[Task statement]
Copy each line in the data that includes the word "beforeAt".

[Study material]
-- ==== Sys2Proof/Machine/Lifetime.lean ====
section
/-!
DEFINITION. Lifetime.lean: the lifetime unit: margin plan, capacitance, ESR, semiconductors, silicon and supply, lanes,
reports (15_lifetime_and_margins.md).
-/
namespace Sys2Proof.Machine
open Sys2Proof

def State.cellLife (s : State) (c : Nat) : CellLife := Map.get {} s.life.cells c
def State.updCellLife (s : State) (c : Nat) (g : CellLife → CellLife) : State :=
  { s with life.cells := Map.set {} s.life.cells c (g (s.cellLife c)) }
def State.switchLife (s : State) (n : Nat) : SwitchLife := Map.get {} s.life.switches n
def State.updSwitchLife (s : State) (n : Nat) (g : SwitchLife → SwitchLife) : State :=
  { s with life.switches := Map.set {} s.life.switches n (g (s.switchLife n)) }

/-- Capacitor and semiconductor functions run: a Floret of capacity 1 or 2 in RUN or HOLD (R392). -/
def State.agingRuns (s : State) : Bool := s.isFloret && s.cells != [] && yarState s.st
/-- Silicon and lane functions run: from CONFIG on (R392). -/
def State.siliconRuns (s : State) : Bool := decide (ST.CONFIG ≤ s.st)

/-- The integer a real value `n / d` becomes where the spec names no rounding: one of its two neighbours, free. -/
def State.roundOpen (s : State) (n : Int) (d : Nat) : Int × State :=
  if n % (d : Int) = 0 then (n / d, s)
  else
    let (k, s) := s.free
    (n / d + (Config.openWord k).toNat % 2, s)

/-- A value that may fall outside a field: itself inside `lo` to `hi`, else a free value of the field. -/
def State.fit (s : State) (lo hi v : Int) : Int × State :=
  if lo ≤ v ∧ v ≤ hi then (v, s)
  else
    let (k, s) := s.free
    (lo + ((Config.openWord k).toNat : Int) % (hi - lo + 1), s)

/-- Nearest integer, halves up. -/
def nearest (n : Int) (d : Nat) : Int := (2 * n + d) / (2 * d)

/-! Capacitance and ESR (R397 to R399). -/

/-- Pairs of a cell. -/
def cellPairs (kind c : Nat) : List Nat := if kind = 3 then [c] else if kind = 2 then [0, 1] else [0]

/-- Cell state seen on its pairs: some true inserted, some false bypassed, none at the safe level (06 R177). -/
def State.cellShown (s : State) (c : Nat) : Option Bool :=
  let kind := s.f F.CMD_NODE_KIND
  if kind = 2 then
    match (s.pair 0).logical, (s.pair 1).logical with
    | some a, some b => some (a != b)
    | _, _ => none
  else (s.pair (cellPair kind c)).logical

/-- Polarity of a cell inserted and not trimmed. -/
def State.cellPol (s : State) (c : Nat) : Option Bool :=
  if s.cellShown c = some true ∧ s.f (F.YAR_CELL_TRIM c) = 0 then some (s.on (F.YAR_CELL_NEG c)) else none

/-- A voltage of the cell's ESR sequence: it ends a sample that waits for it, or stands as the next V_before (R399). -/
def State.esrResult (s : State) (c instant : Nat) (code : Int) (good : Bool) : State :=
  let x := s.cellLife c
  let s := s.updCellLife c (fun x => { x with esrLast := some (instant, code, good) })
  match x.esrEdge with
  | none => s
  | some e =>
    if instant < e.instant + s.f (F.SWU_P_DT_DT (cellPair (s.f F.CMD_NODE_KIND) c)) + 400 then s
    else
      let s := s.updCellLife c (fun x => { x with esrEdge := none })
      if !good ∨ e.instant + 2000 < instant ∨ 256 ≤ x.esrN then s
      else
        let sg : Int := if e.ins then 1 else -1
        let pol : Int := if e.neg then -1 else 1
        let t := if e.ins then instant - e.instant else e.instant - e.beforeAt
        let cap := s.f (F.LIFE_C_CEST_CEST c) * s.f (F.LIFE_C_CNOM_CNOM c)
        let (num, den, s) : Int × Nat × State :=
          if cap = 0 ∨ e.iarm = 0 then
            let (k, s) := s.free
            (((Config.openWord k).toNat : Int), 1, s)
          else
            let a : Int := sg * pol * (code - e.before) * (s.f F.YAR_VNOM_VGAIN : Nat) * 100000000 * (if e.iarm < 0 then -1 else 1)
            let b := 655360 * e.iarm.natAbs
            (a * cap - ((t * 100 * 16384 * b : Nat) : Int), b * cap, s)
        let y := s.cellLife c
        let num' := y.esrNum * den + num * y.esrDen
        let den' := y.esrDen * den
        let g := Nat.gcd num'.natAbs den'
        let s := s.updCellLife c (fun y => { y with esrNum := num' / (g : Int), esrDen := den' / g, esrN := y.esrN + 1 })
        s.setF (F.LIFE_C_ESR_SAMPLES c) (s.f (F.LIFE_C_ESR_SAMPLES c) + 1)

/-- On-state reading of switch `n` (R400). -/
def State.onStateReading (s : State) (n : Nat) (instant : Nat) (code : Int) (good : Bool) : State :=
  let i := signed 24 s.yar.iarm
  let ref := s.f (F.LIFE_W_IREF_IREF n) * 1000
  let band := s.f (F.LIFE_W_IREF_IBAND n) * 1000
  let q := s.f (F.LIFE_W_CFG_TEMP_SEQ n)
  let e := s.f (F.LIFE_W_CFG_TEMP_ENTRY n)
  let temp := s.fi (F.MEAS_RES_CODE q e)
  if s.on (F.LIFE_W_CFG_EN n) && good && decide (0 ≤ code) && (s.pair (n / 2)).outOn (n % 2 == 0) (s.pclkAt instant) &&
      (if s.on (F.LIFE_W_CFG_SIGN n) then decide (i < 0) else decide (0 < i)) && decide (ref ≤ i.natAbs + band) && decide (i.natAbs ≤ ref + band) &&
      s.resultFresh q e && decide ((temp - s.fi (F.LIFE_W_TREF_TREF n)).natAbs ≤ s.f (F.LIFE_W_TREF_TBAND n)) &&
      decide ((s.switchLife n).n < 4096) then
    let s := s.updSwitchLife n (fun x => { x with sum := x.sum + code.toNat, n := x.n + 1 })
    s.setF (F.LIFE_W_DRIFT_READINGS n) (s.f (F.LIFE_W_DRIFT_READINGS n) + 1)
  else s

/-- What a result means to the lifetime unit (R397, R399, R400): the entry written, elapsed ns of its sampling instant. -/
def State.lifeResult (s : State) (q e instant : Nat) : State :=
  if !s.agingRuns then s
  else
    let code := s.fi (F.MEAS_RES_CODE q e)
    let good := !s.on (F.MEAS_RES_OVR q e) && !s.on (F.MEAS_RES_SETTLE q e)
    let kind := s.f F.CMD_NODE_KIND
    let s := s.each (s.cells.filter (fun c => s.cellResult c == (q, e))) (fun s c =>
      let ch := ((cellPairs kind c).map (fun p => (s.pair p).changed)).foldl max 0
      let k : KeySample := { tick := s.f (F.MEAS_RES_TICK q e), code := code, good := good, instant := instant, pol := s.cellPol c, changed := ch }
      s.updCellLife c (fun x => { x with key := some k }))
    let s := s.each (s.cells.filter (fun c => s.on F.LIFE_CTRL_ESR_EN && s.f (F.LIFE_C_EST_ESR_SEQ c) == q &&
      s.f (F.LIFE_C_EST_ESR_ENTRY c) == e)) (fun s c => s.esrResult c instant code good)
    s.each ((List.range 4).filter (fun n => s.f (F.LIFE_W_CFG_SENSE_SEQ n) == q && s.f (F.LIFE_W_CFG_SENSE_ENTRY n) == e))
      (fun s n => s.onStateReading n instant code good)

/-- Changes of cells between bypass and insertion since state `old` start ESR samples (R399). -/
def State.noteEdges (old s : State) : State :=
  if !s.agingRuns ∨ !s.on F.LIFE_CTRL_ESR_EN then s
  else s.each s.cells (fun s c =>
    match old.cellShown c, s.cellShown c, (s.cellLife c).esrLast, s.yar.cur with
    | some a, some b, some (at0, v, good), some d =>
      let i := signed 24 d.iarm
      if a ≠ b ∧ good ∧ s.now ≤ at0 + 2000 ∧ s.f (F.LIFE_C_EST_IMIN_ESR c) * 10000 ≤ i.natAbs then
        let g : EsrEdge := { instant := s.now, ins := b, neg := d.neg, iarm := i, before := v, beforeAt := at0 }
        s.updCellLife c (fun x => { x with esrEdge := some g })
      else s
    | _, _, _, _ => s)

/-- The interval of two ticks is valid (R397). -/
def intervalOk (a b : KeySample) : Bool :=
  a.good && b.good && (a.tick + 1) % 256 == b.tick && a.pol.isSome && a.pol == b.pol && decide (b.changed < a.instant)

/-- One cell at the end of a tick: its valid interval enters the window (R397, R398). -/
def State.capInterval (s : State) (c : Nat) : State :=
  let x := s.cellLife c
  match x.key, s.life.frame with
  | some b, some i1 =>
    let s := s.updCellLife c (fun x => { x with key := none, prev := some (b, i1) })
    match x.prev with
    | some (a, i0) =>
      if intervalOk a b && s.on F.LIFE_CTRL_CAP_EN && s.f (F.LIFE_C_CNOM_CNOM c) != 0 &&
          decide (x.n < 2 ^ s.f (F.LIFE_C_EST_EST_N c)) then
        let pol : Int := if a.pol = some true then -1 else 1
        let q : Int := pol * (i0 + i1) * s.clk.tickLen
        let dv : Int := (b.code - a.code) * (s.f F.YAR_VNOM_VGAIN : Nat) * 10000000 - pol * (s.f (F.LIFE_C_ESR_ESR c) : Nat) * (i1 - i0) * 65536
        s.updCellLife c (fun x => { x with sqv := x.sqv + q * dv, sqq := x.sqq + (q * q).natAbs, n := x.n + 1 })
      else s
    | none => s
  | _, _ => s.updCellLife c (fun x => { x with key := none, prev := none })

/-- CAP_WINDOW_END (R398). Q is held in 10^-12 C, the voltage in 10^-8/65,536 V. -/
def onCapWindowEnd (cell : Fin 2) (s : State) : State :=
  let c := cell.val
  let x := s.cellLife c
  if !s.cells.contains c ∨ x.n < 2 ^ s.f (F.LIFE_C_EST_EST_N c) then s
  else
    let s := s.updCellLife c (fun x => { x with sqv := 0, sqq := 0, n := 0 })
    let cnom := s.f (F.LIFE_C_CNOM_CNOM c)
    if x.sqv ≤ 0 ∨ cnom = 0 then { s with life.dirty := true }
    else
      let old := s.f (F.LIFE_C_CEST_CEST c)
      let new := (clampInt 1 65535 (nearest (x.sqq * 65536 * 100 * 16384 : Nat) (x.sqv.natAbs * cnom))).toNat
      let s := s.setF (F.LIFE_C_CEST_CEST c) new
      let s := s.setF (F.LIFE_C_CEST_WINDOWS c) (s.f (F.LIFE_C_CEST_WINDOWS c) + 1)
      let w := s.f (F.LIFE_C_CLIM_CWARN c)
      { s with life.dirty := true }.raiseIf (decide (new < w) && (old == 0 || decide (w ≤ old))) FS.LIFE_CAP

/-- ESR_MEAN (R399). -/
def onEsrMean (cell : Fin 2) (s : State) : State :=
  let c := cell.val
  let x := s.cellLife c
  if x.esrN < 256 then s
  else
    let (v, s) := s.roundOpen x.esrNum (x.esrDen * 256)
    let (v, s) := s.fit 0 65535 v
    let s := (s.setF (F.LIFE_C_ESR_ESR c) v.toNat).updCellLife c (fun x => { x with esrNum := 0, esrDen := 1, esrN := 0 })
    let w := s.f (F.LIFE_C_ELIM_ESR_WARN c)
    { s with life.dirty := true }.raiseIf (w != 0 && decide (w < v.toNat)) FS.LIFE_ESR

/-! Semiconductors (R400 to R402). -/

/-- WARN and DUE of switch `n` follow DRIFT and DAMAGE; each setting of WARN raises LIFE_SEMI (R395, R400). -/
def State.switchFlags (s : State) (n : Nat) : State :=
  let drift := s.fi (F.LIFE_W_DRIFT_DRIFT n)
  let dmg := s.f (F.LIFE_W_DAMAGE_DAMAGE n)
  let warn := decide ((s.f (F.LIFE_W_CFG_VCE_WARN n) : Int) ≤ drift) || decide (0xCCCCCD ≤ dmg)
  let due := decide ((s.f (F.LIFE_W_CFG_VCE_RETIRE n) : Int) ≤ drift) || decide (0x1000000 ≤ dmg)
  let rose := warn && !s.on (F.LIFE_W_STAT_WARN n)
  { ((s.setF (F.LIFE_W_STAT_WARN n) (b2n warn)).setF (F.LIFE_W_STAT_DUE n) (b2n due)) with life.dirty := true }.raiseIf rose FS.LIFE_SEMI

[Response box]
        let t := if e.ins then instant - e.instant else e.instant - e.beforeAt
        let g : EsrEdge := { instant := s.now, ins := b, neg := d.neg, iarm := i, before := v, beforeAt := at0 }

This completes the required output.